The Matabeleland football team is the team representing Matabeleland, the western part of Zimbabwe. They are not affiliated with FIFA or CAF, and therefore cannot compete for the FIFA World Cup or the Africa Cup of Nations. The team is affiliated to the Confederation of Independent Football Associations (ConIFA).

Matabeleland Football Confederacy

The Team is run by Matabeleland Football Confederacy which was founded in 2016. The Matabeleland Football Confederacy is administered by the Save Matabeleland Coalition. Matabeleland Football Confederacy is an independent football association promoting football in Matabeleland. The Confederacy is open to all clubs and soccer associations in Matabeleland provided they subscribe to the Constitution of MFC. Its objectives being development through sport, Soccer for human rights Community Development. Career grooming and exposure. International Representation. The Confederacy was founded in 2016 by Busani Sibindi who is its President. The Technical Director who is also a Co-founder is Busani Khanye.

History

The team were originally scheduled to play their first official friendly against Darfur on 10 December 2017, however travel problems led to the game being cancelled. Nevertheless, because of results in unofficial games against club sides, Matabeleland still gathered enough points to qualify for the 2018 ConIFA World Football Cup in London.
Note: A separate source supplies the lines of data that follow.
-- ==== Sys2Proof/Tests/Slice0.lean ====
section
/-! SUPPORT. The model's own tests: words written out from spec/30_encoding.md, one step of each
instruction with the result its rule's example gives, the classifier's and the encoder's examples, and for
every statement with hypotheses a state and operands that meet them. -/

namespace Sys2Proof.Tests

open Sys2Proof.Machine

/-! ## Helpers -/

/-- The baseline configuration of spec/95_test_vectors.md section 0. -/
def base : Cfg :=
  { velocityZeroIsNoteOff := false, cc9193Renamed := false, sysexMaxPayloadBytes := 16
    unmatchedEoxAsEmptySysex := false }

/-- The sample of the tested step: `now` = 10, `hw` = 7. -/
def now10 : Sample := { stream := 0, cfg := base, now := 10, hw := some 7 }

/-- A stream with the decoder state `ds` and empty selectors. -/
def streamWith (ds : DecoderState) : Stream := { inst := some { ds := ds, cs := .fresh }, events := [] }

/-- One stream with the decoder state `ds`; the sample at the port is `now10`. -/
def stateWith (ds : DecoderState) : State :=
  { streams := [streamWith ds], port := now10, calls := [], transmitted := [] }

/-- The decoder state and the events of stream 0. -/
def readOut (o : Host.Outcome State Fault Refusal) : Option (DecoderState × List Event) :=
  match o with
  | .next s =>
    match s.streams[0]? with
    | some x => x.inst.map fun i => (i.ds, x.events)
    | none => none
  | .fault _ => none
  | .refused _ => none

/-- One `feed` of `b` with the sample `now10` in the decoder state `ds`, under the configuration `cfg`. -/
def feedWith (cfg : Cfg) (ds : DecoderState) (b : Byte) : Option (DecoderState × List Event) :=
  readOut (step { stateWith ds with calls := [.feed { now10 with cfg := cfg } b] })

def feedTo (ds : DecoderState) (b : Byte) : Option (DecoderState × List Event) := feedWith base ds b

def idle : DecoderState := { runningStatus := none, pending := .idle }
def running (b : Byte) : DecoderState := { runningStatus := some b, pending := .idle }
def channelFirst (b : Byte) (need : Nat) : DecoderState :=
  { runningStatus := some b, pending := .await (.first b need 3 none) }
def channelSecond (b : Byte) (d0 : Data7) : DecoderState :=
  { runningStatus := some b, pending := .await (.second b d0 3 none) }
def commonFirst (b : Byte) (need : Nat) : DecoderState :=
  { runningStatus := none, pending := .await (.first b need 3 none) }
def acc (id payload : List Data7) : SysExAcc := { id := id, payload := payload, ovf := false, t0 := 3, h0 := none }
def accOvf : SysExAcc := { id := [], payload := [], ovf := true, t0 := 3, h0 := none }
def inSysEx (a : SysExAcc) : DecoderState := { runningStatus := none, pending := .inSysEx a }

/-- The event of a message whose first byte came at `now` = 3 without hardware time. -/
def latched (m : Msg) : Event := messageEvent now10 m .plain 3 none none
/-- The event of a message whose first byte is the byte of the tested step. -/
def atOnce (m : Msg) : Event := messageEvent now10 m .plain 10 (some 7) none
def error (e : ErrorKind) : Event := errorEvent now10 e

/-! ## Well-formedness, decoding, table words -/

/-- R77: 119 is the last controller of a Control Change, 120 and 127 are Channel Mode controllers. -/
theorem test_wellFormed_refuses_controller_below_120 :
    (Instr.channelMode 0#4 5#7).wellFormed = false ∧ (Instr.channelMode 0#4 119#7).wellFormed = false ∧
    (Instr.channelMode 0#4 120#7).wellFormed = true ∧ (Instr.channelMode 0#4 127#7).wellFormed = true := by
  decide

theorem test_decode_end_of_stream : decode [] = .reject .endOfStream := by decide

/-- R66, R67. -/
theorem test_decode_channel_words :
    decode [0b10000001#8, 0b00111100#8, 0b01000000#8] = .instr (.noteOff 1#4) [0x3C#8, 0x40#8] ∧
    decode [0b10010011#8] = .instr (.noteOn 3#4) [] ∧
    decode [0b10100010#8] = .instr (.polyPressure 2#4) [] ∧
    decode [0b10110000#8, 0b00000111#8] = .instr (.controlChange 0#4) [0x07#8] ∧
    decode [0b10110011#8, 0b01111011#8] = .instr (.channelMode 3#4 123#7) [0x7B#8] ∧
    decode [0b11000101#8] = .instr (.programChange 5#4) [] ∧
    decode [0b11010000#8] = .instr (.channelPressure 0#4) [] ∧
    decode [0b11101111#8] = .instr (.pitchBend 15#4) [] := by decide

/-- R77, R84: 0xBn is CHANNEL_MODE from controller 120 on; R74: a realtime byte between the two bytes is
no data byte; without a data byte 1 it is CONTROL_CHANGE. -/
theorem test_decode_control_boundary :
    decode [0xB0#8, 0x77#8] = .instr (.controlChange 0#4) [0x77#8] ∧
    decode [0xB0#8, 0x78#8] = .instr (.channelMode 0#4 120#7) [0x78#8] ∧
    decode [0xB0#8, 0xF8#8, 0x7F#8] = .instr (.channelMode 0#4 127#7) [0xF8#8, 0x7F#8] ∧
    decode [0xB0#8, 0xF0#8] = .instr (.controlChange 0#4) [0xF0#8] ∧
    decode [0xB0#8] = .instr (.controlChange 0#4) [] := by decide

/-- R68. -/
theorem test_decode_common_words :
    decode [0b11110000#8] = .instr .sysexStart [] ∧ decode [0b11110001#8] = .instr .mtcQuarterFrame [] ∧
    decode [0b11110010#8] = .instr .songPosition [] ∧ decode [0b11110011#8] = .instr .songSelect [] ∧
    decode [0b11110100#8] = .instr .undefF4 [] ∧ decode [0b11110101#8] = .instr .undefF5 [] ∧
    decode [0b11110110#8] = .instr .tuneRequest [] ∧ decode [0b11110111#8] = .instr .eox [] := by decide

/-- R69. -/
theorem test_decode_realtime_words :
    decode [0b11111000#8] = .instr .clock [] ∧ decode [0b11111001#8] = .instr .undefF9 [] ∧
    decode [0b11111010#8] = .instr .start [] ∧ decode [0b11111011#8] = .instr .continueMsg [] ∧
    decode [0b11111100#8] = .instr .stop [] ∧ decode [0b11111101#8] = .instr .undefFD [] ∧
    decode [0b11111110#8] = .instr .activeSensing [] ∧ decode [0b11111111#8] = .instr .reset [] := by decide

/-- R63. -/
theorem test_decode_data_words :
    decode [0b00000000#8] = .instr (.data 0#7) [] ∧ decode [0b01111111#8] = .instr (.data 127#7) [] := by decide

/-- The first word in bits 7 to 0, the next in bits 15 to 8 (R84). -/
theorem test_decodeTableWord :
    decodeTableWord 8 0x80 = some (.noteOff 0#4) ∧ decodeTableWord 24 0x403C81 = some (.noteOff 1#4) ∧
    decodeTableWord 8 0xB0 = some (.controlChange 0#4) ∧
    decodeTableWord 16 0x78B0 = some (.channelMode 0#4 120#7) ∧
    decodeTableWord 8 0xF0 = some .sysexStart ∧ decodeTableWord 8 0x05 = some (.data 5#7) := by decide

/-- The word placed after reset is the one the next step runs: 0x93 awaits two data bytes (R115). -/
theorem test_withFetchWord_runs_the_word :
    (readOut (step (State.reset.withFetchWord 24 0x7F4093))).map (fun r => r.1.runningStatus) =
      some (some 0x93#8) ∧
    (readOut (step (State.reset.withFetchWord 8 0xF8))).map (fun r => r.2.length) = some 1 := by decide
In 2022, Matabeleland entered the CONIFA African Cup, drawing 1-1 to Yoruba Nation and beating eventual winners Biafra FC 1-0. They lost the final game 1-0 to Biafra to get 2nd place in the competition.
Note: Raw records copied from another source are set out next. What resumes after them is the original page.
-- ==== Sys2Proof/Config.lean ====
section
/-!
DEFINITION. What an implementation fixes (00_scope.md R7, R8): the shape of the Layout Table, the open
parameter `MAX_LEN`, the shape of a floating-point format `FLOAT_FMT`; and the free values of the
registers the spec calls unspecified. The contents of `LAYOUT` are a field of State (10_state.md R17),
so every statement over all states is a statement over every `LAYOUT`; `EXTD_TAG` and `L4` are read
off it (Decode.lean).
-/

namespace Sys2Proof

/-- The decoders a layout entry can name (00_scope.md R7). -/
inductive Decoder where
  | temp | co2 | bat | occ | extd | noop
  deriving DecidableEq, Repr

/-- One entry `(id, size, dec)` of the Layout Table (00_scope.md R7, R15); `size` does not count the
tag byte (30_encoding.md R53). -/
structure Entry where
  id : Byte
  size : Nat
  dec : Decoder
  deriving DecidableEq, Repr

/-- The Layout Table: entries in table order, which is match priority (30_encoding.md R58). -/
abbrev Layout := List Entry

/-- `MAX_LEN`, the largest input length the block accepts: a natural number, or `none` for unbounded
(00_scope.md R8, 92 D3: OPEN). It has no body: a claim holds whatever it is. -/
opaque Config.maxLen : Option Nat

/-- Free value: what `err.kind` holds where the spec leaves it unspecified (70_reset R151, 92 D20). -/
opaque Config.freeErrKind : Nat → BitVec 2

/-- Free value: what `err.index` holds where the spec leaves it unspecified (70_reset R151, 92 D20). -/
opaque Config.freeErrIndex : Nat → Nat

/-- Free value: what `err.byte` holds where the spec leaves it unspecified (70_reset R151, 92 D20). -/
opaque Config.freeErrByte : Nat → Byte

/-- Free value: what `err.size` holds where the spec gives it no value: after a request (70_reset
R151), and after an error other than `TruncatedPayload` (60_exceptions R132, R134, R138). -/
opaque Config.freeErrSize : Nat → Nat

/-- A binary floating-point format: the parameter `FLOAT_FMT` of the host-side views (00_scope.md R8,
92 D17: OPEN). `precision` counts the significand's bits with the leading one, `minExp` and `maxExp`
are the exponents of the smallest and the largest normal binade. -/
structure FloatFmt where
  precision : Nat
  minExp : Int
  maxExp : Int
  deriving DecidableEq, Repr

end Sys2Proof
end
Conifa World Football Cup Participation

Matabeleland have played in the 2018 ConIFA World Football Cup qualification. Matabeleland participated in its maiden major Tournament, the CONIFA World Football Cup to be held in London from 31 May to 10 June 2018. As part of the promotion for the tournament, sponsors Paddy Power launched a competition to design the kit Matabeleland will wear during the competition. With English coach Justin Walley at the helm, it was previously announced that former Liverpool great Bruce Grobbelaar would work as goalkeeping coach while Halifax Town and current Zimbabwe international Cliff Moyo would appear for the side. However, when the final squad was announced, Moyo did not appear.
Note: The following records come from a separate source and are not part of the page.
-- ==== Sys2Proof/Machine/State.lean ====
section
/-!
DEFINITION. The state of one parser instance (10_state.md R17): plain data, every piece the spec gives
the block, with the value after power-on reset; the faults and the refusals.
-/

namespace Sys2Proof.Machine

/-- The status register (10_state.md R23). -/
inductive Status where
  /-- no decode has been requested since reset -/
  | idle
  /-- a decode is in progress -/
  | busy
  /-- the last decode succeeded and the record is its result -/
  | doneOk
  /-- the last decode failed and the error registers hold the error -/
  | doneErr
  deriving DecidableEq, Repr

/-- The three error kinds (60_exceptions.md R131). -/
inductive ErrKind where
  | unrecognizedTag | truncatedPayload | invalidEnumValue
  deriving DecidableEq, Repr

/-- The error registers `err = (kind, index, byte, size)` (10_state.md R25). `kind` is the 2-bit code
of 60_exceptions.md R135. -/
structure ErrRegs where
  kind : BitVec 2
  index : Nat
  byte : Byte
  size : Nat
  deriving DecidableEq, Repr

/-- The Decoded Record registers (10_state.md R27 to R31). A field is `none` when its presence flag
(R21) is 0, and `some v` when the flag is 1 and its value register holds `v` (R38, 92 D28;
notes/assumptions/6.md). -/
structure Record where
  /-- the 16 bits of the signed register, tenths of a degree (R27) -/
  temperature : Option Half
  /-- ppm (R28) -/
  co2 : Option Half
  /-- mV (R29) -/
  batteryMv : Option Half
  /-- the 2-bit code of the occupancy state (R30) -/
  occupancy : Option (BitVec 2)
  /-- the contact state (R31) -/
  externalDigital : Option Bool
  deriving DecidableEq, Repr

/-- The freshly constructed record: every field absent (10_state.md R37). -/
def Record.empty : Record := ⟨none, none, none, none, none⟩

/-- The input buffer: (index, byte) pairs, indices strictly rising. An unlisted index has no byte
(20_memory.md R39). -/
abbrev Memory := List Host.Cell

/-- The state tuple `S = (in, N, cur, rec, status, err, LAYOUT)` (10_state.md R17), and `draws`, the
model's own counter of the free values drawn (notes/assumptions/4.md). -/
structure State where
  /-- `in`, the input buffer (20_memory.md R39) -/
  mem : Memory
  /-- `N`, its length -/
  len : Nat
  /-- `cur`, the cursor: the block's program counter (R19) -/
  cur : Nat
  /-- `rec`, the Decoded Record (R27 to R31) -/
  record : Record
  /-- `status` (R23) -/
  status : Status
  /-- `err` (R25) -/
  err : ErrRegs
  /-- `LAYOUT`, which nothing writes (R26) -/
  layout : Layout
  /-- the model's own: how many free values have been drawn -/
  draws : Nat
  deriving DecidableEq, Repr

/-- What stops the machine, or a host's read of it, as a fault. No step from a state that meets
`State.Inv` (Safety.lean) answers one; the others are answers to a host's read. -/
inductive Fault where
  /-- Raised by a step that would read the buffer where it holds no byte (20_memory.md R39). Safe: no
  rule reaches it (R40). -/
  | bufferIndex (index : Nat)
  /-- Raised by a host's read of the record or of a view while `status` is not `DONE_OK`
  (70_reset R157, 42_record_views R130). Safe. -/
  | recordNotReadable
  /-- Raised by a host's read of the error registers while `status` is not `DONE_ERR` (10_state R25,
  70_reset R157). Safe. -/
  | errNotReadable
  /-- Raised by a host's read of `err.size` for a kind other than `TruncatedPayload` (10_state R25).
  Safe. -/
  | errSizeNotReadable
  /-- Raised by a host's read of the value register of an absent field (92 D28, 93 U6). Safe. -/
  | absentField
  /-- Raised by a host's read of an occupancy register that holds code 3, which is never written
  (10_state R30, 93 U16). Safe. -/
  | occupancyCode
  /-- Raised by a host's read of an error register that holds kind code 0, which is never written
  (60_exceptions R135). Safe. -/
  | errKindCode
  deriving DecidableEq, Repr

/-- What the model gives no meaning. -/
inductive Refusal where
  /-- Raised by no arm: every row of opcode_table.json has its meaning. Safe. -/
  | notModelled (mnemonic : String)
  /-- Raised by a step whose tag has an entry with a size that is not its decoder's. Safe: 30_encoding
  R57 excludes such a table, and the spec gives it no meaning (notes/assumptions/12.md). -/
  | inadmissibleEntry (tag : Byte)
  /-- Raised by a host's request while `status` is `BUSY`: not admitted (70_reset R158). Safe. -/
  | requestWhileBusy
  /-- Raised by a host's request of more than `MAX_LEN` bytes: not admitted (92 D3). Safe. -/
  | requestTooLong
  deriving DecidableEq, Repr

/-- What a step, or the meaning of a record, answers. -/
abbrev Result := Host.Outcome State Fault Refusal

/-- The error registers after power-on reset. DESIGN CHOICE, unsafe: the spec leaves them unspecified
(10_state.md R37; notes/assumptions/3.md). -/
def ErrRegs.reset : ErrRegs := ⟨0, 0, 0, 0⟩

/-- The state after power-on reset (10_state.md R37, 70_reset R152). DESIGN CHOICE, unsafe: the empty
buffer, the error registers and `draws` (notes/assumptions/2.md, 3.md, 4.md). PRESUMED, unsafe: the
contents of `LAYOUT` (notes/assumptions/1.md). -/
def State.reset : State where
  mem := []
  len := 0
  cur := 0
  record := .empty
  status := .idle
  err := .reset
  layout := layoutRef
  draws := 0

end Sys2Proof.Machine
end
At the tournament, Matabeleland experienced a testing first game, losing 6–1 to Padania, while Thabiso Ndlela scored their first competitive goal. A final game victory over Tuvalu delivered a record 3–1 win with Shylock Ndlovu scoring a brace, pitting them against Algerian region Kabylia in the first placement round. Despite a strong performance, the Matabeleland side fell 4–3 on penalties. However, boosted by the appearance of Zimbabwean legend Bruce Grobbelaar, two 1–0 victories followed against Chagos Islands (replacing the expelled Ellan Vannin) and Tamil Eelam as the African team eventually finished 13th in the overall tournament rankings.

At the end of the tournament, English coach Justin Walley stepped down as manager, while the MFC announced the formation of a women's team and participation in the 2018 Human Rights Cup.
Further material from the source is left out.